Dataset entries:
● ● ● ●

-- ==== Sys2Proof/Laws/State.lean ====
section
/-! SUPPORT. What each update of the state does to each field: one lemma per field per update, true by
`rfl`, so that no later proof unfolds a record update. The composed updates (`skipIf`, `setFlag`,
`setRegAndFlag`, `tick`) reduce to these by their own unfolding lemmas at the end. -/

namespace Sys2Proof.Machine

variable (s : State)

/-! ### `setReg` -/

@[simp] theorem State.setReg_mem (x : Reg) (v : Byte) : (s.setReg x v).mem = s.mem := rfl
@[simp] theorem State.setReg_V (x : Reg) (v : Byte) : (s.setReg x v).V = s.V.set x.val v := rfl
@[simp] theorem State.setReg_I (x : Reg) (v : Byte) : (s.setReg x v).I = s.I := rfl
@[simp] theorem State.setReg_pc (x : Reg) (v : Byte) : (s.setReg x v).pc = s.pc := rfl
@[simp] theorem State.setReg_stack (x : Reg) (v : Byte) : (s.setReg x v).stack = s.stack := rfl
@[simp] theorem State.setReg_sp (x : Reg) (v : Byte) : (s.setReg x v).sp = s.sp := rfl
@[simp] theorem State.setReg_delay (x : Reg) (v : Byte) : (s.setReg x v).delay = s.delay := rfl
@[simp] theorem State.setReg_sound (x : Reg) (v : Byte) : (s.setReg x v).sound = s.sound := rfl
@[simp] theorem State.setReg_disp (x : Reg) (v : Byte) : (s.setReg x v).disp = s.disp := rfl
@[simp] theorem State.setReg_redraw (x : Reg) (v : Byte) : (s.setReg x v).redraw = s.redraw := rfl
@[simp] theorem State.setReg_key (x : Reg) (v : Byte) : (s.setReg x v).key = s.key := rfl
@[simp] theorem State.setReg_opcode (x : Reg) (v : Byte) : (s.setReg x v).opcode = s.opcode := rfl
@[simp] theorem State.setReg_halted (x : Reg) (v : Byte) : (s.setReg x v).halted = s.halted := rfl
@[simp] theorem State.setReg_haltCause (x : Reg) (v : Byte) : (s.setReg x v).haltCause = s.haltCause := rfl
@[simp] theorem State.setReg_haltValue (x : Reg) (v : Byte) : (s.setReg x v).haltValue = s.haltValue := rfl
@[simp] theorem State.setReg_draws (x : Reg) (v : Byte) : (s.setReg x v).draws = s.draws := rfl

/-! ### `setRegsBelow` -/

@[simp] theorem State.setRegsBelow_mem (n : Nat) (f : Nat → Byte) : (s.setRegsBelow n f).mem = s.mem := rfl
@[simp] theorem State.setRegsBelow_V (n : Nat) (f : Nat → Byte) : (s.setRegsBelow n f).V = Vector.ofFn fun k : Fin 16 => if k.val < n then f k.val else s.V[k.val] := rfl
@[simp] theorem State.setRegsBelow_I (n : Nat) (f : Nat → Byte) : (s.setRegsBelow n f).I = s.I := rfl
@[simp] theorem State.setRegsBelow_pc (n : Nat) (f : Nat → Byte) : (s.setRegsBelow n f).pc = s.pc := rfl
@[simp] theorem State.setRegsBelow_stack (n : Nat) (f : Nat → Byte) : (s.setRegsBelow n f).stack = s.stack := rfl
@[simp] theorem State.setRegsBelow_sp (n : Nat) (f : Nat → Byte) : (s.setRegsBelow n f).sp = s.sp := rfl
@[simp] theorem State.setRegsBelow_delay (n : Nat) (f : Nat → Byte) : (s.setRegsBelow n f).delay = s.delay := rfl
@[simp] theorem State.setRegsBelow_sound (n : Nat) (f : Nat → Byte) : (s.setRegsBelow n f).sound = s.sound := rfl
@[simp] theorem State.setRegsBelow_disp (n : Nat) (f : Nat → Byte) : (s.setRegsBelow n f).disp = s.disp := rfl
@[simp] theorem State.setRegsBelow_redraw (n : Nat) (f : Nat → Byte) : (s.setRegsBelow n f).redraw = s.redraw := rfl
@[simp] theorem State.setRegsBelow_key (n : Nat) (f : Nat → Byte) : (s.setRegsBelow n f).key = s.key := rfl
@[simp] theorem State.setRegsBelow_opcode (n : Nat) (f : Nat → Byte) : (s.setRegsBelow n f).opcode = s.opcode := rfl
@[simp] theorem State.setRegsBelow_halted (n : Nat) (f : Nat → Byte) : (s.setRegsBelow n f).halted = s.halted := rfl
@[simp] theorem State.setRegsBelow_haltCause (n : Nat) (f : Nat → Byte) : (s.setRegsBelow n f).haltCause = s.haltCause := rfl
@[simp] theorem State.setRegsBelow_haltValue (n : Nat) (f : Nat → Byte) : (s.setRegsBelow n f).haltValue = s.haltValue := rfl
@[simp] theorem State.setRegsBelow_draws (n : Nat) (f : Nat → Byte) : (s.setRegsBelow n f).draws = s.draws := rfl

/-! ### `setIndex` -/

@[simp] theorem State.setIndex_mem (v : Word) : (s.setIndex v).mem = s.mem := rfl
@[simp] theorem State.setIndex_V (v : Word) : (s.setIndex v).V = s.V := rfl
@[simp] theorem State.setIndex_I (v : Word) : (s.setIndex v).I = v := rfl
@[simp] theorem State.setIndex_pc (v : Word) : (s.setIndex v).pc = s.pc := rfl
@[simp] theorem State.setIndex_stack (v : Word) : (s.setIndex v).stack = s.stack := rfl
@[simp] theorem State.setIndex_sp (v : Word) : (s.setIndex v).sp = s.sp := rfl
@[simp] theorem State.setIndex_delay (v : Word) : (s.setIndex v).delay = s.delay := rfl
@[simp] theorem State.setIndex_sound (v : Word) : (s.setIndex v).sound = s.sound := rfl
@[simp] theorem State.setIndex_disp (v : Word) : (s.setIndex v).disp = s.disp := rfl
@[simp] theorem State.setIndex_redraw (v : Word) : (s.setIndex v).redraw = s.redraw := rfl
@[simp] theorem State.setIndex_key (v : Word) : (s.setIndex v).key = s.key := rfl
@[simp] theorem State.setIndex_opcode (v : Word) : (s.setIndex v).opcode = s.opcode := rfl
@[simp] theorem State.setIndex_halted (v : Word) : (s.setIndex v).halted = s.halted := rfl
@[simp] theorem State.setIndex_haltCause (v : Word) : (s.setIndex v).haltCause = s.haltCause := rfl
@[simp] theorem State.setIndex_haltValue (v : Word) : (s.setIndex v).haltValue = s.haltValue := rfl
@[simp] theorem State.setIndex_draws (v : Word) : (s.setIndex v).draws = s.draws := rfl

/-! ### `setDelay` -/

@[simp] theorem State.setDelay_mem (v : Byte) : (s.setDelay v).mem = s.mem := rfl
@[simp] theorem State.setDelay_V (v : Byte) : (s.setDelay v).V = s.V := rfl
@[simp] theorem State.setDelay_I (v : Byte) : (s.setDelay v).I = s.I := rfl
@[simp] theorem State.setDelay_pc (v : Byte) : (s.setDelay v).pc = s.pc := rfl
@[simp] theorem State.setDelay_stack (v : Byte) : (s.setDelay v).stack = s.stack := rfl
@[simp] theorem State.setDelay_sp (v : Byte) : (s.setDelay v).sp = s.sp := rfl
@[simp] theorem State.setDelay_delay (v : Byte) : (s.setDelay v).delay = v := rfl
@[simp] theorem State.setDelay_sound (v : Byte) : (s.setDelay v).sound = s.sound := rfl
@[simp] theorem State.setDelay_disp (v : Byte) : (s.setDelay v).disp = s.disp := rfl
@[simp] theorem State.setDelay_redraw (v : Byte) : (s.setDelay v).redraw = s.redraw := rfl
@[simp] theorem State.setDelay_key (v : Byte) : (s.setDelay v).key = s.key := rfl
@[simp] theorem State.setDelay_opcode (v : Byte) : (s.setDelay v).opcode = s.opcode := rfl
@[simp] theorem State.setDelay_halted (v : Byte) : (s.setDelay v).halted = s.halted := rfl
@[simp] theorem State.setDelay_haltCause (v : Byte) : (s.setDelay v).haltCause = s.haltCause := rfl
@[simp] theorem State.setDelay_haltValue (v : Byte) : (s.setDelay v).haltValue = s.haltValue := rfl
@[simp] theorem State.setDelay_draws (v : Byte) : (s.setDelay v).draws = s.draws := rfl

/-! ### `setSound` -/

@[simp] theorem State.setSound_mem (v : Byte) : (s.setSound v).mem = s.mem := rfl
@[simp] theorem State.setSound_V (v : Byte) : (s.setSound v).V = s.V := rfl
@[simp] theorem State.setSound_I (v : Byte) : (s.setSound v).I = s.I := rfl
@[simp] theorem State.setSound_pc (v : Byte) : (s.setSound v).pc = s.pc := rfl
@[simp] theorem State.setSound_stack (v : Byte) : (s.setSound v).stack = s.stack := rfl
@[simp] theorem State.setSound_sp (v : Byte) : (s.setSound v).sp = s.sp := rfl
@[simp] theorem State.setSound_delay (v : Byte) : (s.setSound v).delay = s.delay := rfl
@[simp] theorem State.setSound_sound (v : Byte) : (s.setSound v).sound = v := rfl
@[simp] theorem State.setSound_disp (v : Byte) : (s.setSound v).disp = s.disp := rfl
@[simp] theorem State.setSound_redraw (v : Byte) : (s.setSound v).redraw = s.redraw := rfl
@[simp] theorem State.setSound_key (v : Byte) : (s.setSound v).key = s.key := rfl
@[simp] theorem State.setSound_opcode (v : Byte) : (s.setSound v).opcode = s.opcode := rfl
@[simp] theorem State.setSound_halted (v : Byte) : (s.setSound v).halted = s.halted := rfl
@[simp] theorem State.setSound_haltCause (v : Byte) : (s.setSound v).haltCause = s.haltCause := rfl
@[simp] theorem State.setSound_haltValue (v : Byte) : (s.setSound v).haltValue = s.haltValue := rfl
@[simp] theorem State.setSound_draws (v : Byte) : (s.setSound v).draws = s.draws := rfl

/-! ### `setMem` -/

@[simp] theorem State.setMem_mem (m : Memory) : (s.setMem m).mem = m := rfl
@[simp] theorem State.setMem_V (m : Memory) : (s.setMem m).V = s.V := rfl
@[simp] theorem State.setMem_I (m : Memory) : (s.setMem m).I = s.I := rfl
@[simp] theorem State.setMem_pc (m : Memory) : (s.setMem m).pc = s.pc := rfl
@[simp] theorem State.setMem_stack (m : Memory) : (s.setMem m).stack = s.stack := rfl
@[simp] theorem State.setMem_sp (m : Memory) : (s.setMem m).sp = s.sp := rfl
@[simp] theorem State.setMem_delay (m : Memory) : (s.setMem m).delay = s.delay := rfl
@[simp] theorem State.setMem_sound (m : Memory) : (s.setMem m).sound = s.sound := rfl
@[simp] theorem State.setMem_disp (m : Memory) : (s.setMem m).disp = s.disp := rfl
@[simp] theorem State.setMem_redraw (m : Memory) : (s.setMem m).redraw = s.redraw := rfl
@[simp] theorem State.setMem_key (m : Memory) : (s.setMem m).key = s.key := rfl
@[simp] theorem State.setMem_opcode (m : Memory) : (s.setMem m).opcode = s.opcode := rfl
@[simp] theorem State.setMem_halted (m : Memory) : (s.setMem m).halted = s.halted := rfl
@[simp] theorem State.setMem_haltCause (m : Memory) : (s.setMem m).haltCause = s.haltCause := rfl
@[simp] theorem State.setMem_haltValue (m : Memory) : (s.setMem m).haltValue = s.haltValue := rfl
@[simp] theorem State.setMem_draws (m : Memory) : (s.setMem m).draws = s.draws := rfl

/-! ### `advance` -/

@[simp] theorem State.advance_mem (k : Word) : (s.advance k).mem = s.mem := rfl
@[simp] theorem State.advance_V (k : Word) : (s.advance k).V = s.V := rfl
@[simp] theorem State.advance_I (k : Word) : (s.advance k).I = s.I := rfl
@[simp] theorem State.advance_pc (k : Word) : (s.advance k).pc = s.pc + k := rfl
@[simp] theorem State.advance_stack (k : Word) : (s.advance k).stack = s.stack := rfl
@[simp] theorem State.advance_sp (k : Word) : (s.advance k).sp = s.sp := rfl
@[simp] theorem State.advance_delay (k : Word) : (s.advance k).delay = s.delay := rfl
@[simp] theorem State.advance_sound (k : Word) : (s.advance k).sound = s.sound := rfl
@[simp] theorem State.advance_disp (k : Word) : (s.advance k).disp = s.disp := rfl
@[simp] theorem State.advance_redraw (k : Word) : (s.advance k).redraw = s.redraw := rfl
@[simp] theorem State.advance_key (k : Word) : (s.advance k).key = s.key := rfl
@[simp] theorem State.advance_opcode (k : Word) : (s.advance k).opcode = s.opcode := rfl
@[simp] theorem State.advance_halted (k : Word) : (s.advance k).halted = s.halted := rfl
@[simp] theorem State.advance_haltCause (k : Word) : (s.advance k).haltCause = s.haltCause := rfl
@[simp] theorem State.advance_haltValue (k : Word) : (s.advance k).haltValue = s.haltValue := rfl
@[simp] theorem State.advance_draws (k : Word) : (s.advance k).draws = s.draws := rfl

/-! ### `jump` -/

@[simp] theorem State.jump_mem (w : Word) : (s.jump w).mem = s.mem := rfl
@[simp] theorem State.jump_V (w : Word) : (s.jump w).V = s.V := rfl
@[simp] theorem State.jump_I (w : Word) : (s.jump w).I = s.I := rfl
@[simp] theorem State.jump_pc (w : Word) : (s.jump w).pc = w := rfl
@[simp] theorem State.jump_stack (w : Word) : (s.jump w).stack = s.stack := rfl
@[simp] theorem State.jump_sp (w : Word) : (s.jump w).sp = s.sp := rfl
@[simp] theorem State.jump_delay (w : Word) : (s.jump w).delay = s.delay := rfl
@[simp] theorem State.jump_sound (w : Word) : (s.jump w).sound = s.sound := rfl
@[simp] theorem State.jump_disp (w : Word) : (s.jump w).disp = s.disp := rfl
@[simp] theorem State.jump_redraw (w : Word) : (s.jump w).redraw = s.redraw := rfl
@[simp] theorem State.jump_key (w : Word) : (s.jump w).key = s.key := rfl
@[simp] theorem State.jump_opcode (w : Word) : (s.jump w).opcode = s.opcode := rfl
@[simp] theorem State.jump_halted (w : Word) : (s.jump w).halted = s.halted := rfl
@[simp] theorem State.jump_haltCause (w : Word) : (s.jump w).haltCause = s.haltCause := rfl
@[simp] theorem State.jump_haltValue (w : Word) : (s.jump w).haltValue = s.haltValue := rfl
@[simp] theorem State.jump_draws (w : Word) : (s.jump w).draws = s.draws := rfl

/-! ### `latch` -/

@[simp] theorem State.latch_mem (w : Word) : (s.latch w).mem = s.mem := rfl
@[simp] theorem State.latch_V (w : Word) : (s.latch w).V = s.V := rfl
@[simp] theorem State.latch_I (w : Word) : (s.latch w).I = s.I := rfl
@[simp] theorem State.latch_pc (w : Word) : (s.latch w).pc = s.pc := rfl
@[simp] theorem State.latch_stack (w : Word) : (s.latch w).stack = s.stack := rfl
@[simp] theorem State.latch_sp (w : Word) : (s.latch w).sp = s.sp := rfl
@[simp] theorem State.latch_delay (w : Word) : (s.latch w).delay = s.delay := rfl
@[simp] theorem State.latch_sound (w : Word) : (s.latch w).sound = s.sound := rfl
@[simp] theorem State.latch_disp (w : Word) : (s.latch w).disp = s.disp := rfl
@[simp] theorem State.latch_redraw (w : Word) : (s.latch w).redraw = s.redraw := rfl
@[simp] theorem State.latch_key (w : Word) : (s.latch w).key = s.key := rfl
@[simp] theorem State.latch_opcode (w : Word) : (s.latch w).opcode = w := rfl
@[simp] theorem State.latch_halted (w : Word) : (s.latch w).halted = s.halted := rfl
@[simp] theorem State.latch_haltCause (w : Word) : (s.latch w).haltCause = s.haltCause := rfl
@[simp] theorem State.latch_haltValue (w : Word) : (s.latch w).haltValue = s.haltValue := rfl
@[simp] theorem State.latch_draws (w : Word) : (s.latch w).draws = s.draws := rfl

● ● ● ●

What is needed: Work out how many lines in the entries hold the string "haltValue". Your answer should consist solely of that number.

Task response: 9